В этом своем намерении он заходит уж слишком далеко; я могу лишь заявить, что его твореньице пришлось мне весьма по душе. Самая тема не допускала большего динамического размаха, чем тот, который достигнут в настоящей книге, и как бы ни хотелось автору греметь, бушевать и растекаться в ней, однако, в комнате и спальной комнатке адвоката для бедных нехватало места для рейнских водопадов, испанских гроз, тропических ураганов, изобилующих тропами, и для водяных смерчей, а потому наилучшие непогоды автор приберегает для будущего творения, заглавие которого он мне разрешил объявить заранее, а именно — для «Титана»:[61] в этом произведении он будет Геклой и взорвет свои полярные льды, а заодно и самого себя и (подобно исландскому вулкану) извергнет столб кипящей воды, имеющий четыре фута в поперечнике, на высоту в девяносто или восемьдесят девять футов, и притом с таким жаром, что когда этот мокрый столп огненный обрушится и растечется по книжным лавкам, то все еще будет достаточно горячим для того, чтобы сварить яйца вкрутую, а наседок всмятку. «После этого (всегда говорит он, но говорит весьма печально, ибо видит, что половина наших боев и завоеваний в здешнем мире мало чем отличается от сущей безделицы и что колыбель жизни сей, хотя и качает и убаюкивает нас, не продвигает нас ни на шаг дальше), после этого, — говорит он, — пусть arbor toxicaria macassariensis[62] идеала, под которым у меня уже немного поредели волосы, пусть оно совсем отравит меня и отошлет в страну идеалов, — и все же преклонял колени и молился под величавой сенью его бурно шелестящей смертоносной листвы.
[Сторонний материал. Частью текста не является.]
def execBeq (st : StrandRef) (rs1 rs2 : Fin 32) (imm : BitVec 16) (s : State) : Res :=
  s.branch st rs1 rs2 imm (fun a b => a == b)
def execBne (st : StrandRef) (rs1 rs2 : Fin 32) (imm : BitVec 16) (s : State) : Res :=
  s.branch st rs1 rs2 imm (fun a b => a != b)
def execBlt (st : StrandRef) (rs1 rs2 : Fin 32) (imm : BitVec 16) (s : State) : Res :=
  s.branch st rs1 rs2 imm (fun a b => a.slt b)
def execBge (st : StrandRef) (rs1 rs2 : Fin 32) (imm : BitVec 16) (s : State) : Res :=
  s.branch st rs1 rs2 imm (fun a b => !a.slt b)
def execBltu (st : StrandRef) (rs1 rs2 : Fin 32) (imm : BitVec 16) (s : State) : Res :=
  s.branch st rs1 rs2 imm (fun a b => a.ult b)
def execBgeu (st : StrandRef) (rs1 rs2 : Fin 32) (imm : BitVec 16) (s : State) : Res :=
  s.branch st rs1 rs2 imm (fun a b => !a.ult b)

def execJal (st : StrandRef) (rd : Fin 32) (imm : BitVec 21) (s : State) : Res :=
  s.regOp st (fun t =>
    let t' := (t.wg rd (t.pc + 4#64)).goto (t.pc + (imm.signExtend 64 <<< (2 : Nat)))
    { t' with pc := t'.pc - 4#64 })

/-- Index and tag of the indirect-target table for a jump at pc (R257). -/
def ittIndex (t : StrandSt) : Nat × Nat :=
  let x := t.path ^^^ fld t.pc.toNat 17 2
  (x % 512 ^^^ x / 512 % 128, fld t.pc.toNat 25 18)

/-- JALR: predicted by the table when it is enabled; unless timing is predictable it writes its entry (R257, R258). -/
def execJalr (st : StrandRef) (rd rs1 : Fin 32) (imm : BitVec 16) (s : State) : Res :=
  s.strandRun st (fun t k s =>
    let target := (t.rg rs1 + sext16 imm) &&& ~~~ 3#64
    let (i, tag) := ittIndex t
    let tgt := target.toNat / 4 % 2 ^ 30
    let t' := (t.wg rd (t.pc + 4#64)).goto target
    let t' := if t.pt then t' else { t' with itt := t'.itt.put i { tag := tag, target := tgt } }
    match (if t.bpctl.getLsbD 1 && !t.pt then t.itt.find i else none) with
    | some e =>
      if e.tag = tag ∧ ¬ (2 ^ 62 + e.target * 4 = target.toNat) then
        let x := s.wrongPath st k t' (BitVec.ofNat 64 (2 ^ 62 + e.target * 4)) false
        .ok x.1 x.2
      else .ok t' s
    | none => .ok t' s)

/-! ## Control registers (R249 to R251) -/

/-- The value of a control register, where the number is assigned. -/
def StrandSt.csr (t : StrandSt) (st : StrandRef) (time : Nat) (n : Nat) : Option Word :=
  match n with
  | 0x000 => some (BitVec.ofNat 64 (t.pt.toNat * 2 + t.trap.toNat))
  | 0x001 => some t.tvec
  | 0x002 => some t.epc
  | 0x003 => some t.cause
  | 0x004 => some t.tval
  | 0x008 => some t.fpctl
  | 0x010 => some t.bpctl
  | 0x011 => some t.evtsel
  | 0x020 => some (BitVec.ofNat 64 (st.ridge.val * 16 + st.strand.val))
  | 0x100 => some (BitVec.ofNat 64 t.cycle)
  | 0x101 => some (BitVec.ofNat 64 t.instret)
  | 0x102 => some (BitVec.ofNat 64 time)
  | 0x103 => some (BitVec.ofNat 64 t.wpfetch)
  | 0x104 => some (BitVec.ofNat 64 t.wpload)
  | 0x108 => some (BitVec.ofNat 64 t.evt[0])
  | 0x109 => some (BitVec.ofNat 64 t.evt[1])
  | 0x10A => some (BitVec.ofNat 64 t.evt[2])
  | 0x10B => some (BitVec.ofNat 64 t.evt[3])
  | _ => none

/-- A write of a control register: none where it raises ILLEGAL. -/
def StrandSt.setCsr (t : StrandSt) (n : Nat) (x : Word) : Option StrandSt :=
  match n with
  | 0x001 => if x.getLsbD 1 then none else some { t with tvec := x }
  | 0x002 => some { t with epc := x }
  | 0x008 => if x.toNat < 2 ^ 12 then some { t with fpctl := x } else none
  | 0x010 => if x.toNat < 4 then some { t with bpctl := x } else none
  | 0x011 => if x.toNat < 2 ^ 32 then some { t with evtsel := x } else none
  | _ => none

/-- Whether a task's route is DETERMINISTIC. -/
def State.isDet (s : State) (k : RouteKey) : Bool := ((s.route? k).map (fun r => r.desc.deterministic)).getD false

def execCsrr (st : StrandRef) (rd : Fin 32) (csr : BitVec 12) (s : State) : Res :=
  s.strandRun st (fun t k s =>
    let n := csr.toNat
    if 0x100 ≤ n ∧ n ≤ 0x10B ∧ s.isDet k.key = true then .trap 10 (BitVec.ofNat 64 n)
    else
      match t.csr st s.timeNs n with
      | none => .trap 2 (BitVec.ofNat 64 (Decode.wordI 0x29 rd.val 0 n))
      | some x => .ok (t.wg rd x).advance s)

def execCsrw (st : StrandRef) (rs1 : Fin 32) (csr : BitVec 12) (s : State) : Res :=
  s.strandRun st (fun t _ s =>
    match t.setCsr csr.toNat (t.rg rs1) with
    | none => .trap 2 (BitVec.ofNat 64 (Decode.wordI 0x2A 0 rs1.val csr.toNat))
    | some t => .ok t.advance s)

/-! ## Scalar floating point (R255, Table 08.9) -/

/-- Completes an instruction that raised FP flags, or traps (Table 08.10). -/
def fpEnd (t' : StrandSt) (fl : Nat) (s : State) : SEff :=
  if t'.trapEn &&& fl ≠ 0 then .trap 9 (BitVec.ofNat 64 (fl % 32 * 4)) else .ok (t'.addFlags fl).advance s

def fmtOf (single : Bool) : Fmt := if single then fp32 else fp64

/-- fd = f fs1 fs2. -/
def State.fp2 (s : State) (st : StrandRef) (single : Bool) (rd rs1 rs2 : Fin 32) (f : Fmt → Nat → Nat → Nat → Nat × Nat) :
    Res :=
  s.strandRun st (fun t _ s =>
    let r := f (fmtOf single) t.rm (t.rf single rs1) (t.rf single rs2)
    fpEnd (t.wf single rd r.1) r.2 s)

/-- g rd = f fs1 fs2. -/
def State.fpCmp (s : State) (st : StrandRef) (single : Bool) (rd rs1 rs2 : Fin 32) (f : Fmt → Nat → Nat → Bool × Nat) :
    Res :=
  s.strandRun st (fun t _ s =>
    let r := f (fmtOf single) (t.rf single rs1) (t.rf single rs2)
    fpEnd (t.wg rd (wbool r.1)) r.2 s)

def execFadd (st : StrandRef) (single : Bool) (rd rs1 rs2 : Fin 32) (s : State) : Res := s.fp2 st single rd rs1 rs2 fpAdd
def execFsub (st : StrandRef) (single : Bool) (rd rs1 rs2 : Fin 32) (s : State) : Res := s.fp2 st single rd rs1 rs2 fpSub
def execFmul (st : StrandRef) (single : Bool) (rd rs1 rs2 : Fin 32) (s : State) : Res := s.fp2 st single rd rs1 rs2 fpMul
def execFdiv (st : StrandRef) (single : Bool) (rd rs1 rs2 : Fin 32) (s : State) : Res := s.fp2 st single rd rs1 rs2 fpDiv
def execFsqrt (st : StrandRef) (single : Bool) (rd rs1 : Fin 32) (s : State) : Res :=
  s.fp2 st single rd rs1 rs1 (fun f rm a _ => fpSqrt f rm a)
def execFmin (st : StrandRef) (single : Bool) (rd rs1 rs2 : Fin 32) (s : State) : Res :=
  s.fp2 st single rd rs1 rs2 (fun f _ a b => fpMin f a b)
def execFmax (st : StrandRef) (single : Bool) (rd rs1 rs2 : Fin 32) (s : State) : Res :=
  s.fp2 st single rd rs1 rs2 (fun f _ a b => fpMaxOf f a b)
def execFmadd (st : StrandRef) (single : Bool) (rd rs1 rs2 : Fin 32) (s : State) : Res :=
  s.strandRun st (fun t _ s =>
    let r := fpFma (fmtOf single) t.rm (t.rf single rs1) (t.rf single rs2) (t.rf single rd)
    fpEnd (t.wf single rd r.1) r.2 s)
def execFeq (st : StrandRef) (single : Bool) (rd rs1 rs2 : Fin 32) (s : State) : Res := s.fpCmp st single rd rs1 rs2 fpEq
def execFlt (st : StrandRef) (single : Bool) (rd rs1 rs2 : Fin 32) (s : State) : Res := s.fpCmp st single rd rs1 rs2 fpLt
def execFle (st : StrandRef) (single : Bool) (rd rs1 rs2 : Fin 32) (s : State) : Res := s.fpCmp st single rd rs1 rs2 fpLe
def execFcvtl (st : StrandRef) (single : Bool) (rd rs1 : Fin 32) (s : State) : Res :=
  s.strandRun st (fun t _ s =>
    let r := fpToI64 (fmtOf single) t.rm (t.rf single rs1)
    fpEnd (t.wg rd (BitVec.ofNat 64 r.1)) r.2 s)
def execFcvtf (st : StrandRef) (single : Bool) (rd rs1 : Fin 32) (s : State) : Res :=
  s.strandRun st (fun t _ s =>
    let r := fpFromInt (fmtOf single) t.rm (t.rg rs1).toInt
    fpEnd (t.wf single rd r.1) r.2 s)
/-- A bit copy of an f register into a g register; FP32 bits are zero-extended (log 36). -/
def execFmvgf (st : StrandRef) (single : Bool) (rd rs1 : Fin 32) (s : State) : Res :=
  s.regOp st (fun t => t.wg rd (BitVec.ofNat 64 (t.rf single rs1)))
/-- A bit copy of a g register into an f register. -/
def execFmvfg (st : StrandRef) (single : Bool) (rd rs1 : Fin 32) (s : State) : Res :=
  s.regOp st (fun t => t.wf single rd (t.rg rs1).toNat)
И для чего бы стоял возле орошаемого вечностью кладезя истины домик для путников, именуемый „Отдохновением“,[63] если бы в него никто никогда не входил?» Чтобы увенчать свое здание этой широкой крышей, он желает себе несколько (хотя бы пару) отменно дождливых лет, ибо огромное, ясное, чистое небо увлекает и отвлекает человека и, наполняя глаза, парализует руку, держащую перо; в этом отношении фабрикант книг чрезвычайно отличается от фабриканта бумаги (своего поставщика боевых припасов), который именно в сырую погоду запирает свое заведение. Далее, я бы желал, чтобы те немногие главы, которые содержатся в первой книге, публика пересмотрела и перечитала, дабы лучше знать, чего собственно хочет автор; ибо книга, не заслуживающая перечитывания, недостойна и однократного чтения.
В заключение я, хотя лишь в качестве самого скромного клубного и голосующего сочлена публики, поощряю господина автора к разведению многочисленных отпрысков и птенцов той же породы и выражаю пожелание, чтобы настоящее произведеньице прочие читатели судили так же снисходительно, как я.
Жан-Поль Фр. Рихтер. Гоф, в Фойгтланде, 5 июня 1796 г. * * *Здесь кончается предисловие моего друга. Конечно, это, в сущности, будет смешно — однако и мое предисловие должно быть в свою очередь закончено, и, к сожалению, я не смогу подписать его иначе, чем это сделал выше мой Робинзоновский Пятница и тезка, а именно:
Жан-Поль Фр. Рихтер. Гоф, в Фойгтланде, 5 июня 1796 г.Глава пятая
Метла и щетка как орудия страстей. — Важное значение сочинителя книг. — Церковные диспуты о снимании нагара со свечи. — Посудный шкаф. — Домашние горести и домашние радости.
Католики насчитывают в жизни Христа пятнадцать таинств, пять радостных, пять скорбных и пять славных. Я осторожно следовал за нашим героем через пять радостных таинств, о которых может поведать полный липового меда первый месяц брака; теперь мы с ним приближаемся к пяти скорбным, которыми большинство браков завершает череду своих таинств. Однако я надеюсь, что брак Фирмиана еще будет иметь пять славных.